Justice of the High Court Division of Bangladesh

Personal details
- Profession: Judge

= Faisal Mahmud Faizee =

Bangladeshi judge

Faisal Mahmud Faizee is a former judge of the High Court Division of the Bangladesh Supreme Court. He resigned from the court over allegations of having improperly received his law degree.

==Career==
On 31 October 2004, Faizee was withdrawn from the High Court Division by Chief Justice Syed JR Mudassir Husain after newspaper reports emerged questioning his law degree.

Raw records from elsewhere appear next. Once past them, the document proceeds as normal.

-- ==== Sys2Proof/Machine/Mem.lean ====
section
/-! DEFINITION. The memory accesses of a wave: the checks of R222 over every element, performance at a place, failable parts on links
and peers, slips and their resolution (R43 to R49, R53), held stores, lazy reads, and parks (R58). -/

namespace Sys2Proof.Machine

/-! ### What the execution of an instruction gives -/

/-- A precise trap that an instruction raises: cause, fault address, lanes, PEER and STREAM, and PCDLV where it is not the
instruction itself (R57, R153). -/
structure PTrap where
  cause : Nat
  faddr : W64
  lanes : Mask
  peer : W32
  stream : W32
  next : Option W64
  deriving DecidableEq, Repr

/-- A precise trap with a cause alone. -/
def precise (cause : Nat) : PTrap := { cause := cause, faddr := 0, lanes := 0, peer := 0, stream := 0, next := none }

/-- A precise trap with a fault address. -/
def preciseAt (cause : Nat) (a : W64) : PTrap := { precise cause with faddr := a }

/-- How an instruction ends: completed; completed with a jump, which may pop loop entries (R151); not issued, waiting at its
boundary; issued and waiting at the boundary after it; a precise trap, with the effects that stand; parked for a set of lanes; or
with the wave's control state already set. -/
inductive Out
  | done (s : State)
  | jump (s : State) (pc : W64) (pops : Bool)
  | stay (s : State) (wt : Wait)
  | leave (s : State) (wt : Wait)
  | trap (s : State) (t : PTrap)
  | park (s : State) (p : Park) (m : Mask)
  | over (s : State)
  deriving DecidableEq, Repr

/-! ### Range locks (R85, R86) -/

/-- The device-wide number of a lock entry (R57). -/
def lockNum (l : Lock) : Nat := 512 * l.die + l.index

/-- The matching entry of lowest number for an access to `[lo, hi)` (R86). -/
def lockHit (s : State) (k : LockKey) (lo hi : Nat) (write : Bool) : Option Lock :=
  (s.locks.filter (fun l => l.key == k && decide (lo < l.hi) && decide (l.lo < hi) && (write || l.both))).foldl
    (fun (b : Option Lock) l => match b with
      | some x => if lockNum l < lockNum x then some l else b
      | none => some l) none

/-- Whether some entry of the device is damaged, so that accesses stall instead of being checked (R333). -/
def locksDamaged (s : State) : Bool := s.locks.any (·.damaged)

/-- The tag of the operation that holds an entry. -/
def lockTag (s : State) (l : Lock) : W32 := match s.ops.find? (fun o => o.id == l.op) with | some o => o.tag | none => 0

His father sued Bhorer Kagoj and Prothom Alo on contempt of court charges and won.

On 24 April 2005, the Bangladesh Bar Council cancelled the enrolment certificate of Faizee due to his recorded birth date not matching the birth date on his birth certificate. The decision was taken following a meeting of the council led by Barrister Rokanuddin Mahmud. The council also condemned the inclusion of Faizee in the High Court Division bench despite the controversy over his degree. In December 2005, the Bangladesh Supreme Court Bar Association called for Faizees removal due to disputes over his degree and receiving a reception from Bangladesh Nationalist Party and Bangladesh Jamaat-e-Islami activists in Chittagong.

On 15 December 2006, Faizee sentenced former president of Bangladesh, Hussain Mohammad Ershad to two years imprisonment in a corruption case related to the purchase of 520 boats from Japan for relief operations after the 1989 Bangladesh floods.

In 2007, the Supreme Judicial Council was created to investigate the charges against Faizee. The University of Chittagong had cancelled his law degree and those of few others after it found evidence of tampering grade sheets in March. He resigned on 12 July 2007, before conclusion of the investigation.

Faizee is a member of the executive committee of the Bangladesh Nationalist Party.